There has also been en effort to extend knowledge about gorillas to local people .In 1978, the wildlife conservation society of New York helped to establish the first conservation education program for Rwandans living around the mountain gorillas. Instead of seeing the remnant forest as a preserve for tourist, gorillas and foreign researchers, local people began to see the importance of the whole area as a resource, especially for water catchment.
The International Gorilla Conservation Program, CARE, and several other international programs are working with protected area authorities of Uganda, Rwanda and Congo, and communities surrounding all the gorilla parks.

Their aim is to integrate tourism, law enforcement, education, research, and community development. This approach has been very successful in changing attitudes. Local people now know that the forests and gorillas are of great value on many levels. Before public awareness campaigns, more than 50% of the local farmers want to convert the parks to farm land, now more than 70%want the forest preserved because they realize conservation is their best strategy for survival.
The battle for the survival of the gorillas and their forest home is not won. There are too few gorillas, the protected area is too small, and education and community outreach is still in need of expansion. Even, humans have already learned a lot about gorillas from the years of effort at research and education and puplicity. If you have seen some of these creatures, so obviously our kin, you will know that these apes are a primal part of all human heritage.

Distribution
Gorillas once inhabited the entire rainforest that stretched from the coast of west Africa to the Western arm of the Great Rift Valley. But when the climate dried out during the ice ages, the extensive forests receded into pockets. As a result the gorillas became divided into western eastern populations Overtime, separation and genetic drift led to the development of three subspecies. The western lowland lives in the lowland rainforests of West Africa (Congo, Cameroon, Gabon, etc.) while 1000 kilometers to the east, the eastern lowland gorilla inhabits the forests of eastern Congo. The mountain gorilla is found only in two small populations; about 290 in the Bwindi forest and about 300 in the Virunga volcanoes, on the eastern side of the Great Rift Valley. The drier climate of the valley has been a barrier to the gorilla migrations long enough for the mountain gorilla to become its own subspecies. Isolation in their islands of mid high-altitude forest, the mountain gorilla developed longer hair, wider chests, broader jaws and other adaptations that distinguish them from the lowland counterparts.

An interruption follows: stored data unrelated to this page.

-- ==== Sys2Proof/Machine/Step.lean ====
section
/-! DEFINITION. One step of the machine, and the placing of an opcode-table word where the next step finds it. -/

namespace Sys2Proof.Machine

/-- One step: one operation of the environment, the next that waits in `host.ops` (47_host_commands R220;
notes/assumptions/1.md), unless the bench holds one to perform alone (notes/assumptions/4.md). -/
def step (s : State) : Host.Outcome State Fault Refusal := stepQueue s

/-- `s` with an opcode-table word placed where the next step finds it (notes/assumptions/3.md, 4.md). -/
def State.withFetchWord (s : State) (nbits w : Nat) : State := placeTableWord nbits w s

end Sys2Proof.Machine
end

Bwindi gorillas look physically intermediate between Virunga and lowland populations. Living in medium- altitude forest, they were once thought to be lowland gorillas. Genetic comparisons, however, show that the Mgahinga/ Virunga and Bwindi gorillas are the same subspecies. They have been separated by cultivation for only 500 years. Before that, they were likely part of a single population that inhabited arrange of altitudes. Further research is currently examining the interesting differences between the two populations.
Mountain gorillas have never been reared successfully in captivity, and there are none in zoos. Thankfully, they still exist in their tiny remnant of forest homes here in the Virungas and Bwindi,but their numbers are alarmingly small and dwindling along with their remaining habitat. Their official status is “critically endangered”.
Only some 600 survive in about 765km2 of habitat. This is not even the number of people in one hamlet in the ocean of humanity that surrounds these protected places. (There is only one mountain gorilla for every ten million people on earth.)